Мылись долго, с остервенением, с отдыхом, с перекурами. Полуянов приметил, что рассуждения городских людей о деревне имеют мало цены. Особенно убедился, когда зажил тут с ними вместе. Париться ни дядя Веня, ни пастухи Колька и Леха, ни печник Александр Александрович, по прозвищу Сварыч — никто из них париться подолгу не мог, задыхались. Они все были пьющие и сердечники. А Полуянов знал, как парятся в городских банях, много крепче. И там же хвалят деревню. Хвалят, стало быть, по памяти. И все, что помнится беглой, бывшей деревенской нации про ее деревню — это стилизация прошлой жизни, дачное это, пейзажное и наносное. Полуянов заметил, что как советскую жизнь придумали в газетах и журналах, так и деревенскую жизнь придумали себе тоже. Особенно же придумывали, как нарочно, то, чего деревня не хочет знать, ре любит и стыдится. Никто в деревне Кукареки не замечал красоты закатов и рассветов, звездных и туманных ночей, тишины. Если хвалили природу, то только поддакивая своим городским детям и племянникам. Хвалили неуверенно, без сердца, как чужие. Стыдились нее осени, неприбранности, поганых дорог, одиночества. Зимы стыдились, как болезни.
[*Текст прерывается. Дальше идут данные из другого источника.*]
-- ==== Sys2Proof/Tests/Slice0.lean ====
section
/-! SUPPORT. Tests on fixed values, and a named witness for the hypotheses of every statement that has some.
Expected results are the spec's: part and row of 95_test_vectors.md, or written out from 30_encoding.md R56. -/

open Sys2Proof Sys2Proof.Machine

namespace Sys2Proof.Tests

set_option exponentiation.threshold 300

/-- A response register that no command of these tests leaves, to start from. -/
def old : Rsp := { valid := true, ill := true, gt := true, eq := true, lt := true, r := ⟨7#64, 9#64⟩ }

/-- The valid bit and the response record after one step on a command record. -/
def answerTo (r : CmdRecord) : Option (Bool × RspRecord) :=
  match step ⟨old, [.command (Command.ofRecord r)]⟩ with
  | .next t => some (t.rsp.valid, t.rsp.record)
  | .fault _ | .refused _ => none

/-! ## Decoding: the fields of R56 written out, every word different, for each row of R60 -/

theorem test_decode_mul64 : decode 0x104444444444444444333333333333333322222222222222221111111111111111#264 =
    .ok (.mul64 0x1111111111111111#64 0x3333333333333333#64) := by decide
theorem test_decode_shl : decode 0x204444444444444444333333333333333322222222222222221111111111111111#264 =
    .ok (.shl ⟨0x1111111111111111#64, 0x2222222222222222#64⟩ 0x3333333333333333#64) := by decide
theorem test_decode_shr : decode 0x214444444444444444333333333333333322222222222222221111111111111111#264 =
    .ok (.shr ⟨0x1111111111111111#64, 0x2222222222222222#64⟩ 0x3333333333333333#64) := by decide
theorem test_decode_not : decode 0x304444444444444444333333333333333322222222222222221111111111111111#264 =
    .ok (.not ⟨0x1111111111111111#64, 0x2222222222222222#64⟩) := by decide
theorem test_decode_and : decode 0x314444444444444444333333333333333322222222222222221111111111111111#264 =
    .ok (.and ⟨0x1111111111111111#64, 0x2222222222222222#64⟩
      ⟨0x3333333333333333#64, 0x4444444444444444#64⟩) := by decide
theorem test_decode_or : decode 0x324444444444444444333333333333333322222222222222221111111111111111#264 =
    .ok (.or ⟨0x1111111111111111#64, 0x2222222222222222#64⟩
      ⟨0x3333333333333333#64, 0x4444444444444444#64⟩) := by decide
theorem test_decode_xor : decode 0x334444444444444444333333333333333322222222222222221111111111111111#264 =
    .ok (.xor ⟨0x1111111111111111#64, 0x2222222222222222#64⟩
      ⟨0x3333333333333333#64, 0x4444444444444444#64⟩) := by decide
theorem test_decode_cmp : decode 0x404444444444444444333333333333333322222222222222221111111111111111#264 =
    .ok (.cmp ⟨0x1111111111111111#64, 0x2222222222222222#64⟩
      ⟨0x3333333333333333#64, 0x4444444444444444#64⟩) := by decide
theorem test_decode_add : decode 0x504444444444444444333333333333333322222222222222221111111111111111#264 =
    .ok (.add ⟨0x1111111111111111#64, 0x2222222222222222#64⟩
      ⟨0x3333333333333333#64, 0x4444444444444444#64⟩) := by decide
theorem test_decode_addw : decode 0x514444444444444444333333333333333322222222222222221111111111111111#264 =
    .ok (.addw ⟨0x1111111111111111#64, 0x2222222222222222#64⟩ 0x3333333333333333#64) := by decide
theorem test_decode_mulw : decode 0x604444444444444444333333333333333322222222222222221111111111111111#264 =
    .ok (.mulw ⟨0x1111111111111111#64, 0x2222222222222222#64⟩ 0x3333333333333333#64) := by decide
theorem test_decode_mul : decode 0x614444444444444444333333333333333322222222222222221111111111111111#264 =
    .ok (.mul ⟨0x1111111111111111#64, 0x2222222222222222#64⟩
      ⟨0x3333333333333333#64, 0x4444444444444444#64⟩) := by decide
theorem test_decode_zero : decode 0x704444444444444444333333333333333322222222222222221111111111111111#264 =
    .ok (.zero) := by decide
theorem test_decode_one : decode 0x714444444444444444333333333333333322222222222222221111111111111111#264 =
    .ok (.one) := by decide
theorem test_decode_max : decode 0x724444444444444444333333333333333322222222222222221111111111111111#264 =
    .ok (.max) := by decide
theorem test_decode_fromw : decode 0x734444444444444444333333333333333322222222222222221111111111111111#264 =
    .ok (.fromw 0x1111111111111111#64) := by decide
theorem test_decode_fromp : decode 0x744444444444444444333333333333333322222222222222221111111111111111#264 =
    .ok (.fromp ⟨0x1111111111111111#64, 0x2222222222222222#64⟩) := by decide
theorem test_decode_reserved :
    decode 0x754444444444444444333333333333333322222222222222221111111111111111#264 =
    .error (.reservedOpcode 0x75#8) := by decide
theorem test_table_word_opcode : decodeTableWord 8 0x21 = some (.shr ⟨0#64, 0#64⟩ 0#64) := by decide
theorem test_table_word_record : decodeTableWord 264
    0x73000000000000000000000000000000000000000000000000DEADBEEFCAFEF00D =
    some (.fromw 0xDEADBEEFCAFEF00D#64) := by decide
theorem test_table_word_reserved : decodeTableWord 8 0x22 = none := by decide
theorem test_encode_addw : encode (.addw ⟨0#64, 16#64⟩ 42#64) =
    0x510000000000000000000000000000002A00000000000000100000000000000000#264 := by decide
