-- ==== Sys2Proof/Word.lean ====
section
/-! DEFINITION. The word types of the Portum (R5, R6): bytes, 64-bit registers, 128-bit capabilities. -/

namespace Sys2Proof

/-- One byte. -/
abbrev Byte := BitVec 8

/-- A 64-bit register, control-space or core (R7). -/
abbrev Word := BitVec 64

/-- A string of bytes, lowest address first (R6). -/
abbrev Bytes := List Byte

end Sys2Proof
end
Дядя Веня был как бы и вовсе нерусский человек. Никакой широты души в нем не было и помину. Почти как все мужики, был он уже давно растянут словно на веревках и жгутах. Вечно все звенит в нем, трясется и дрожит. Нигде не встречал Полуянов такой истеричности в людях, как в русских чернавских и кукарекинских мужиках. Трезвые они клокотали все время, хрипели, готовы были завизжать, брызнуть слезами, замахнуться чем попало. На таком накале жить невозможно — они и не жили. Они пили каждый свое и общее вместе, и, качаясь на крепких петушиных ногах, работали работу, гоняли на мотоциклах, заготовляли сено, давали поросю, уткам и гусям, ставили заборы, копали, охотились и матерились.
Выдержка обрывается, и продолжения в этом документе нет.